Это упрощено, но хорошо отражает основную идею. Функциональный крючок в Xnuspy - это структура, которая находится на записи, подлежащей исполняемой памяти ядра. В большинстве случаев это память возвращается alloc_static внутри Pongoos. Это можно сводить на это:

 struct {
	uint64_t replacement;
	uint32_t tramp[2];
	uint32_t orig[10];
};

В тех случаях, когда replacement является виртуальным адресом ядра (подробно описано в более позднем возрасте), tramp -это небольшой батут, который повторно направляет выполнение на replacement , а orig -более крупный, более сложный батут, который представляет исходную функцию.

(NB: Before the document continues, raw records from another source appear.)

-- ==== Sys2Proof/Laws/Memory.lean ====
section
/-! SUPPORT. The laws of BUF: every operation keeps the canonical form, a read after a write gives the written byte, a
write leaves every other byte alone, and equal contents are equal data. -/

namespace Sys2Proof.Machine

theorem Memory.wfFrom_cons {size lo a : Nat} {b : Byte} {m : Memory} :
    Memory.wfFrom size lo ((a, b) :: m) = true ↔ lo ≤ a ∧ a < size ∧ b ≠ 0 ∧ Memory.wfFrom size (a + 1) m = true := by
  simp [Memory.wfFrom, and_assoc]

theorem Memory.wfFrom_mono {size lo lo' : Nat} {m : Memory} (h : Memory.wfFrom size lo m = true) (hl : lo' ≤ lo) :
    Memory.wfFrom size lo' m = true := by
  cases m with
  | nil => rfl
  | cons c m =>
    obtain ⟨a, b⟩ := c
    rw [Memory.wfFrom_cons] at h ⊢
    exact ⟨by omega, h.2⟩

/-- Below the first listed offset nothing is listed. -/
theorem Memory.read_below {size lo a : Nat} {m : Memory} (h : Memory.wfFrom size lo m = true) (ha : a < lo) : m.read a = 0 := by
  induction m generalizing lo with
  | nil => rfl
  | cons c m ih =>
    obtain ⟨a', b'⟩ := c
    rw [Memory.wfFrom_cons] at h
    rw [Memory.read, if_neg (by omega)]
    exact ih h.2.2.2 (by omega)

theorem Memory.read_cell (a a' : Nat) (b : Byte) (m : Memory) :
    Memory.read a' ((a, b) :: m) = if a' = a then b else m.read a' := rfl

/-- A cell put in front is read back, whether it is listed or not, when nothing at or below it is listed. -/
theorem Memory.read_cons_same {size a : Nat} (b : Byte) {m : Memory} (h : Memory.wfFrom size (a + 1) m = true) :
    (Memory.cons a b m).read a = b := by
  unfold Memory.cons
  split
  · next hb => rw [Memory.read_below h (by omega), hb]
  · simp [Memory.read]

theorem Memory.read_cons_other {a a' : Nat} (b : Byte) (m : Memory) (h : a' ≠ a) :
    (Memory.cons a b m).read a' = m.read a' := by
  unfold Memory.cons
  split
  · rfl
  · simp [Memory.read, h]

theorem Memory.wfFrom_consCell {size lo a : Nat} (b : Byte) {m : Memory} (hl : lo ≤ a) (ha : a < size)
    (h : Memory.wfFrom size (a + 1) m = true) : Memory.wfFrom size lo (Memory.cons a b m) = true := by
  unfold Memory.cons
  split
  · exact Memory.wfFrom_mono h (by omega)
  · next hb => exact Memory.wfFrom_cons.2 ⟨hl, ha, hb, h⟩

theorem Memory.write_wfFrom {size lo a : Nat} (b : Byte) {m : Memory} (hl : lo ≤ a) (ha : a < size)
    (h : Memory.wfFrom size lo m = true) : Memory.wfFrom size lo (m.write a b) = true := by
  induction m generalizing lo with
  | nil => exact Memory.wfFrom_consCell b hl ha rfl
  | cons c m ih =>
    obtain ⟨a', b'⟩ := c
    have h' := Memory.wfFrom_cons.1 h
    rw [Memory.write]
    split
    · exact Memory.wfFrom_consCell b hl ha (Memory.wfFrom_cons.2 ⟨by omega, h'.2⟩)
    · split
      · exact Memory.wfFrom_consCell b hl ha (by subst a; exact h'.2.2.2)
      · exact Memory.wfFrom_cons.2 ⟨h'.1, h'.2.1, h'.2.2.1, ih (by omega) h'.2.2.2⟩

/-- A write keeps the canonical form. -/
theorem Memory.write_wf {w a : Nat} (b : Byte) {m : Memory} (ha : a < Config.bufSize w) (h : m.wf w = true) :
    (m.write a b).wf w = true := Memory.write_wfFrom b (Nat.zero_le a) ha h

theorem Memory.read_write_same_from {size lo a : Nat} (b : Byte) {m : Memory} (hl : lo ≤ a)
    (h : Memory.wfFrom size lo m = true) : (m.write a b).read a = b := by
  induction m generalizing lo with
  | nil => exact Memory.read_cons_same (size := size) b rfl
  | cons c m ih =>
    obtain ⟨a', b'⟩ := c
    have h' := Memory.wfFrom_cons.1 h
    rw [Memory.write]
    split
    · exact Memory.read_cons_same b (Memory.wfFrom_cons.2 ⟨by omega, h'.2⟩)
    · split
      · exact Memory.read_cons_same b (by subst a; exact h'.2.2.2)
      · rw [Memory.read_cell, if_neg (by omega)]
        exact ih (by omega) h'.2.2.2

/-- A read after a write gives the byte written. -/
theorem Memory.read_write_same {w a : Nat} (b : Byte) {m : Memory} (h : m.wf w = true) : (m.write a b).read a = b :=
  Memory.read_write_same_from b (Nat.zero_le a) h

/-- A write leaves every other byte alone. -/
theorem Memory.read_write_other {a a' : Nat} (b : Byte) (m : Memory) (h : a' ≠ a) : (m.write a b).read a' = m.read a' := by
  induction m with
  | nil => exact Memory.read_cons_other b [] h
  | cons c m ih =>
    obtain ⟨a'', b''⟩ := c
    rw [Memory.write]
    split
    · exact Memory.read_cons_other b _ h
    · split
      · rw [Memory.read_cons_other b _ h, Memory.read_cell, if_neg (by omega)]
      · rw [Memory.read_cell, Memory.read_cell, ih]

/-- Writing a run of bytes that fits BUF keeps the canonical form. -/
theorem Memory.writeAll_wf {w : Nat} {bs : List Byte} : ∀ {a : Nat} {m : Memory}, a + bs.length ≤ Config.bufSize w →
    m.wf w = true → (Memory.writeAll a bs m).wf w = true := by
  induction bs with
  | nil => intro a m _ h; exact h
  | cons b bs ih =>
    intro a m hl h
    simp only [List.length_cons] at hl
    exact ih (by omega) (Memory.write_wf b (by omega) h)

/-- Bytes outside the run written are left alone. -/
theorem Memory.read_writeAll_other {bs : List Byte} : ∀ {a a' : Nat} {m : Memory},
    (a' < a ∨ a + bs.length ≤ a') → (Memory.writeAll a bs m).read a' = m.read a' := by
  induction bs with
  | nil => intro a a' m _; rfl
  | cons b bs ih =>
    intro a a' m h
    simp only [List.length_cons] at h
    rw [Memory.writeAll, ih (by omega), Memory.read_write_other b m (by omega)]

/-- A run of bytes written is read back. -/
theorem Memory.read_writeAll {w : Nat} {bs : List Byte} : ∀ {a k : Nat} {b : Byte} {m : Memory}, a + bs.length ≤ Config.bufSize w →
    m.wf w = true → bs[k]? = some b → (Memory.writeAll a bs m).read (a + k) = b := by
  induction bs with
  | nil => intro a k b m _ _ h; simp at h
  | cons b0 bs ih =>
    intro a k b m hl hm h
    simp only [List.length_cons] at hl
    rw [Memory.writeAll]
    cases k with
    | zero =>
      simp only [List.getElem?_cons_zero, Option.some.injEq] at h
      subst h
      rw [Nat.add_zero, Memory.read_writeAll_other (by omega), Memory.read_write_same b0 hm]
    | succ k =>
      have := ih (a := a + 1) (k := k) (b := b) (m := m.write a b0) (by omega) (Memory.write_wf b0 (by omega) hm)
        (by simpa using h)
      rwa [show a + (k + 1) = a + 1 + k by omega]

/-- BUF built from any cells is in canonical form. -/
theorem Memory.ofCells_wf (w : Nat) (cells : List Host.Cell) : (Memory.ofCells (Config.bufSize w) cells).wf w = true := by
  induction cells with
  | nil => rfl
  | cons c cells ih =>
    obtain ⟨a, b⟩ := c
    rw [Memory.ofCells]
    split
    · next h => exact Memory.write_wf b h ih
    · exact ih

/-- BUF built from cells reads the first cell for an offset it has, and an unlisted byte elsewhere. -/
theorem Memory.read_ofCells {w : Nat} (cells : List Host.Cell) {a : Nat} (ha : a < Config.bufSize w) :
    (Memory.ofCells (Config.bufSize w) cells).read a = ((cells.find? (fun c => c.1 == a)).map Prod.snd).getD 0 := by
  induction cells with
  | nil => rfl
  | cons c cells ih =>
    obtain ⟨a', b⟩ := c
    rw [Memory.ofCells, List.find?_cons]
    by_cases h : a' = a
    · subst h
      simp [ha, Memory.read_write_same b (Memory.ofCells_wf w cells)]
    · rw [show (a' == a) = false by simpa using h]
      simp only
      rw [← ih]
      split
      · rw [Memory.read_write_other b _ (Ne.symm h)]
      · rfl

/-- Equal contents in canonical form are equal data. -/
theorem Memory.eq_of_read {size lo : Nat} {m m' : Memory} (h : Memory.wfFrom size lo m = true) (h' : Memory.wfFrom size lo m' = true)
    (hr : ∀ a, m.read a = m'.read a) : m = m' := by
  induction m generalizing lo m' with
  | nil =>
    cases m' with
    | nil => rfl
    | cons c m' =>
      obtain ⟨a, b⟩ := c
      have := hr a
      rw [Memory.read_cell, if_pos rfl] at this
      exact absurd this.symm (Memory.wfFrom_cons.1 h').2.2.1
  | cons c m ih =>
    obtain ⟨a, b⟩ := c
    obtain ⟨h1, h2, h3, h4⟩ := Memory.wfFrom_cons.1 h
    have ha := hr a
    rw [Memory.read_cell, if_pos rfl] at ha
    cases m' with
    | nil => exact absurd ha h3
    | cons c' m' =>
      obtain ⟨a', b'⟩ := c'
      obtain ⟨h1', h2', h3', h4'⟩ := Memory.wfFrom_cons.1 h'
      have ha' := hr a'
      rw [Memory.read_cell a' a' b', if_pos rfl] at ha'
      have haa : a = a' := by
        rcases Nat.lt_trichotomy a a' with hlt | heq | hgt
        · rw [Memory.read_cell, if_neg (by omega), Memory.read_below h4' (by omega)] at ha
          exact absurd ha h3
        · exact heq
        · rw [Memory.read_cell, if_neg (by omega), Memory.read_below h4 (by omega)] at ha'
          exact absurd ha'.symm h3'
      subst haa
      rw [Memory.read_cell, if_pos rfl] at ha
      have : m = m' := ih h4 h4' (fun x => by
        have hx := hr x
        rw [Memory.read_cell, Memory.read_cell] at hx
        by_cases hxa : x = a
        · subst hxa
          rw [Memory.read_below h4 (by omega), Memory.read_below h4' (by omega)]
        · simpa [hxa] using hx)
      rw [ha, this]

end Sys2Proof.Machine
end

Одна из первых вещей, которые делает Xnuspy, - это определить, где замена EL0 находится в адресном пространстве призывных процессов. Это сделано, чтобы функции ядра можно было зацепить из динамических библиотек. Заголовок Mach-O, который соответствует адресу этой замены, сохраняется.

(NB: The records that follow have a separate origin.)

-- ==== Sys2Proof/Laws/Templates.lean ====
section
/-! SUPPORT. The two templates of the default ROM (43_templates.md R230 to R232): what an attempt of each does over the bytes
at POS, and how the engine on that ROM follows the decoder. -/

namespace Sys2Proof.Machine

variable {w : Nat}

theorem insertionPoint_mov : insertionPoint movTemplate = some 4 := by decide
theorem insertionPoint_push : insertionPoint pushTemplate = some 3 := by decide

theorem beginAttempt_cur_at (pos : Offset w) (h : Hidden w) :
    (beginAttempt pos h).cur = Cursor.ofPosition (8 * pos.toNat) := cursor_at pos

section mov
variable {D : Design} {inp : Input w} {pos : Offset w} (h : Hidden w)

theorem mov_attempt_empty (h0 : inp.bufLen.toNat ≤ pos.toNat) :
    ∃ g, tryTemplate D inp pos movTemplate h = .fail .eoi g :=
  ⟨_, runElements_fail (literalElement_past (beginAttempt_cur_at pos h) (by decide) h0 pos.isLt)⟩

theorem mov_attempt_mismatch (h0 : pos.toNat < inp.bufLen.toNat) (hm : isMovByte (inp.buf.read pos.toNat) = false) :
    ∃ g, tryTemplate D inp pos movTemplate h = .fail .mismatch g := by
  have hl := literalElement_inside (n := 7) (x := 0b1100011) (k := 0) (beginAttempt_cur_at pos h) (by decide) h0
  rw [if_neg] at hl
  · exact ⟨_, runElements_fail hl⟩
  · intro e
    have : (inp.buf.read pos.toNat).extractLsb' 1 7 = 0b1100011#7 := setWidth16_inj (by decide) e
    simp [isMovByte, this] at hm

/-- A MOV attempt over a MOV opcode byte runs up to its ModRM byte. -/
theorem mov_attempt_opcode (h0 : pos.toNat < inp.bufLen.toNat) (hm : isMovByte (inp.buf.read pos.toNat) = true) :
    tryTemplate D inp pos movTemplate h =
      runElements D.directAddrRm inp (some 4)
        [⟨.addressingMode, 2, 6, 0⟩, ⟨.register, 3, 3, 0⟩, ⟨.registerOrMemory, 3, 0, 0⟩] 2
        { beginAttempt pos h with
          cur := Cursor.ofPosition (8 * (pos.toNat + 1))
          regs := FieldRegs.clear.put .w (((inp.buf.read pos.toNat).extractLsb' 0 1).setWidth 16) } := by
  have hl := literalElement_inside (n := 7) (x := 0b1100011) (k := 0) (beginAttempt_cur_at pos h) (by decide) h0
  have hm' : (inp.buf.read pos.toNat).extractLsb' 1 7 = 0b1100011#7 := by simpa [isMovByte] using hm
  rw [if_pos (by simpa using congrArg (BitVec.setWidth 16) hm'), ← element_literal inp 7 1] at hl
  unfold tryTemplate
  rw [insertionPoint_mov]
  unfold movTemplate
  rw [runElements_ok hl (by decide), runElements_ok (element_inside (n := 1) (k := 7) rfl rfl (by decide) rfl (by decide) h0)
    (by decide)]
  rfl

theorem mov_attempt_noModrm (h0 : pos.toNat < inp.bufLen.toNat) (hm : isMovByte (inp.buf.read pos.toNat) = true)
    (h1 : inp.bufLen.toNat ≤ pos.toNat + 1) : ∃ g, tryTemplate D inp pos movTemplate h = .fail .eoi g := by
  have hl := inp.bufLen.isLt
  rw [mov_attempt_opcode h h0 hm]
  exact ⟨_, runElements_fail (element_past (n := 2) rfl rfl (by decide) rfl (by decide) h1 (by omega))⟩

После того, как общее отображение пользовательского корея __TEXT и __DATA -сегменты этого заголовка (а также любой сегмент между этими, если таковые имеются). __TEXT используется, поэтому вы можете вызвать другие функции из своих крючков. __DATA используется, поэтому изменения в глобальных переменных рассматриваются как EL1, так и EL0.

Поскольку это отображение представляет собой копию __TEXT и __DATA один на один, легко выяснить адрес функции замены пользователя. Учитывая адрес заголовка Mach -O u Process, адрес начала общего картирования k и адрес функции замены пользователя r , мы применяем следующую формулу: replacement = k + (r - u)

После этого replacement является виртуальным адресом ядра функции замены пользователя на общем отображении и записывается в структуру функции крючка. xnuspy не перенаправляет выполнение по адресу EL0 функции замены, потому что это чрезвычайно небезопасно: это не только ставит нас в милость планировщика, но и не дает нам контроля над сценарием, когда процесс с крюком ядра умирает, в то время как поток ядра все еще выполняется при замене.

Наконец, общее отображение помечено как исполняемое, и собирается безусловная непосредственная ветвь ( B ). Он направляет выполнение на начало tramp , и это заменяет первую инструкцию функции ядра, которая сейчас подготовлена. К сожалению, это ограничивает нас от разветвления до конструкций зацепления более чем в 128 МБ от данной функции ядра. Xnuspy действительно проверяет этот сценарий перед загрузкой и возвращается к неиспользованному коду, уже в ядре, чтобы структуры крючка могли бы проживать, вместо этого, если это обнаружит, что это может произойти.

Я делаю все возможное, чтобы убедиться, что патчфинды работают, поэтому, если что -то не работает, пожалуйста, откройте проблему.